§ INSTRUCTIONS FOR THE TASK
The lines from the top of the data down to the line with "theorem test_wf_line : (AsmLine.mk" should be repeated exactly, both ends included.

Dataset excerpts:

-- ==== Sys2Proof/Tests/Slice0.lean ====
section
/-! SUPPORT. Tests: expected values are those of `spec/` (mostly the tables of 95_test_vectors.md), and, for each statement that has
hypotheses, a theorem `test_hyp_<statement>` with a concrete state and operands that meet them. -/

namespace Sys2Proof.Tests

open Sys2Proof Sys2Proof.Machine

/-- A state in which one request waits alone. -/
def waiting (q : ReqWord) : State := ⟨[q], [], 0, 0⟩

/-- The last response on the port after a step. -/
def responseOf : Host.Outcome State Fault Refusal → Option Response
  | .next t => t.answered.getLast?.map Answer.response
  | .fault _ => none
  | .refused _ => none

/-- The refusal a step ends in. -/
def refusalOf : Host.Outcome State Fault Refusal → Option Refusal
  | .refused r => some r
  | .next _ => none
  | .fault _ => none

/-- The flags of a response in the order Z N C B V of 95_test_vectors.md. -/
def zncbv : Option Response → List Bool
  | some (.computation f _ _) => [f.zero, f.negative, f.carry, f.borrow, f.overflow]
  | _ => []

/-- The numeric value of a response. -/
def valueOf : Option Response → Option NumericResult
  | some (.computation _ v _) => some v
  | some (.formatted v _ _) => some v
  | _ => none

/-! WellFormed: an ill-formed term for each check (R59, R62) -/

theorem test_wf_op_reserved : (Request.mk 1 1 8 0 0b111).wellFormed = false := by decide
theorem test_wf_rsv_not_zero : (Request.mk 1 1 8 1 0b000).wellFormed = false := by decide
theorem test_wf_request : (Request.mk 1 1 3 0 0b110).wellFormed = true := by decide
theorem test_wf_operand_too_low : (AsmLine.mk .add [-2147483649, 0, 4]).wellFormed = false := by decide
theorem test_wf_operand_too_high : (AsmLine.mk .sub [0, 4294967296, 4]).wellFormed = false := by decide
theorem test_wf_width_negative : (AsmLine.mk .xor [0, 0, -1]).wellFormed = false := by decide
theorem test_wf_width_too_high : (AsmLine.mk .format [0, 4294967296]).wellFormed = false := by decide
theorem test_wf_argument_count : (AsmLine.mk .format [0, 0, 4]).wellFormed = false := by decide
theorem test_wf_line : (AsmLine.mk .nand [-2147483648, 4294967295, 0]).wellFormed = true := by decide

/-! Decode: one word written out from R50 and R55 for each constructor; reserved words -/

theorem test_decode_add : decode 0x0000000F_00000001_00000004_00000000 = .instr (.add 0xF 1 4) := by decide
theorem test_decode_sub : decode 0x00000000_80000000_00000020_00000001 = .instr (.sub 0 0x80000000 32) := by decide
theorem test_decode_and : decode 0xFFFFFFFF_00000F0F_00000010_00000002 = .instr (.and 0xFFFFFFFF 0xF0F 16) := by
  decide
theorem test_decode_or : decode 0x0000005A_0000003C_00000008_00000003 = .instr (.or 0x5A 0x3C 8) := by decide
theorem test_decode_xor : decode 0x00000094_000000FF_00000008_00000004 = .instr (.xor 0x94 0xFF 8) := by decide
theorem test_decode_nand : decode 0x0000000C_0000000A_00000004_00000005 = .instr (.nand 0xC 0xA 4) := by decide
theorem test_decode_format : decode 0xFFFFFFFF_12345678_00000008_00000006 =
    .instr (.format 0xFFFFFFFF 0x12345678 8) := by decide
theorem test_decode_reserved_op : decode 0x00000001_00000001_00000003_00000007 = .reserved .operationCode := by
  decide
theorem test_decode_reserved_bit_3 : decode 0x00000001_00000001_00000008_00000008 = .reserved .reservedBits := by
  decide
theorem test_decode_reserved_bit_31 : decode 0x00000001_00000001_00000004_80000006 = .reserved .reservedBits := by
  decide

/-- Row `sub` of the opcode table, its fields zero. -/
theorem test_decodeTableWord : decodeTableWord 128 1 = some (.sub 0 0 0) := by decide
theorem test_decodeTableWord_short : decodeTableWord 8 0x106 = some (.format 0 0 0) := by decide

/-- P1 step 1's request on a bus that carries the high byte first: lane 0 carries byte 15 (R41, D16). -/
theorem test_bus_high_byte_first :
    decodeBytes Fin.revPerm [0, 0, 0, 6, 0, 0, 0, 7, 0, 0, 0, 4, 0, 0, 0, 0] = .word (.instr (.add 6 7 4)) := by
  decide
theorem test_bus_wrong_length : decodeBytes Fin.revPerm [0, 0, 0] = .wrongLength 3 := by decide

/-! The width constants of R71's table -/

theorem test_width_constants :
    [Width.w4, .w8, .w16, .w32].map (fun w => (w.bits, w.valueMask, w.signBit, w.maxSigned, w.minSigned)) =
      [(4, 15, 8, 7, -8), (8, 255, 128, 127, -128), (16, 65535, 32768, 32767, -32768),
        (32, 4294967295, 2147483648, 2147483647, -2147483648)] := by decide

§ RESPONSE TO THIS EXERCISE
-- ==== Sys2Proof/Tests/Slice0.lean ====
section
/-! SUPPORT. Tests: expected values are those of `spec/` (mostly the tables of 95_test_vectors.md), and, for each statement that has
hypotheses, a theorem `test_hyp_<statement>` with a concrete state and operands that meet them. -/

namespace Sys2Proof.Tests

open Sys2Proof Sys2Proof.Machine

/-- A state in which one request waits alone. -/
def waiting (q : ReqWord) : State := ⟨[q], [], 0, 0⟩

/-- The last response on the port after a step. -/
def responseOf : Host.Outcome State Fault Refusal → Option Response
  | .next t => t.answered.getLast?.map Answer.response
  | .fault _ => none
  | .refused _ => none

/-- The refusal a step ends in. -/
def refusalOf : Host.Outcome State Fault Refusal → Option Refusal
  | .refused r => some r
  | .next _ => none
  | .fault _ => none

/-- The flags of a response in the order Z N C B V of 95_test_vectors.md. -/
def zncbv : Option Response → List Bool
  | some (.computation f _ _) => [f.zero, f.negative, f.carry, f.borrow, f.overflow]
  | _ => []

/-- The numeric value of a response. -/
def valueOf : Option Response → Option NumericResult
  | some (.computation _ v _) => some v
  | some (.formatted v _ _) => some v
  | _ => none

/-! WellFormed: an ill-formed term for each check (R59, R62) -/

theorem test_wf_op_reserved : (Request.mk 1 1 8 0 0b111).wellFormed = false := by decide
theorem test_wf_rsv_not_zero : (Request.mk 1 1 8 1 0b000).wellFormed = false := by decide
theorem test_wf_request : (Request.mk 1 1 3 0 0b110).wellFormed = true := by decide
theorem test_wf_operand_too_low : (AsmLine.mk .add [-2147483649, 0, 4]).wellFormed = false := by decide
theorem test_wf_operand_too_high : (AsmLine.mk .sub [0, 4294967296, 4]).wellFormed = false := by decide
theorem test_wf_width_negative : (AsmLine.mk .xor [0, 0, -1]).wellFormed = false := by decide
theorem test_wf_width_too_high : (AsmLine.mk .format [0, 4294967296]).wellFormed = false := by decide
theorem test_wf_argument_count : (AsmLine.mk .format [0, 0, 4]).wellFormed = false := by decide
theorem test_wf_line : (AsmLine.mk .nand [-2147483648, 4294967295, 0]).wellFormed = true := by decide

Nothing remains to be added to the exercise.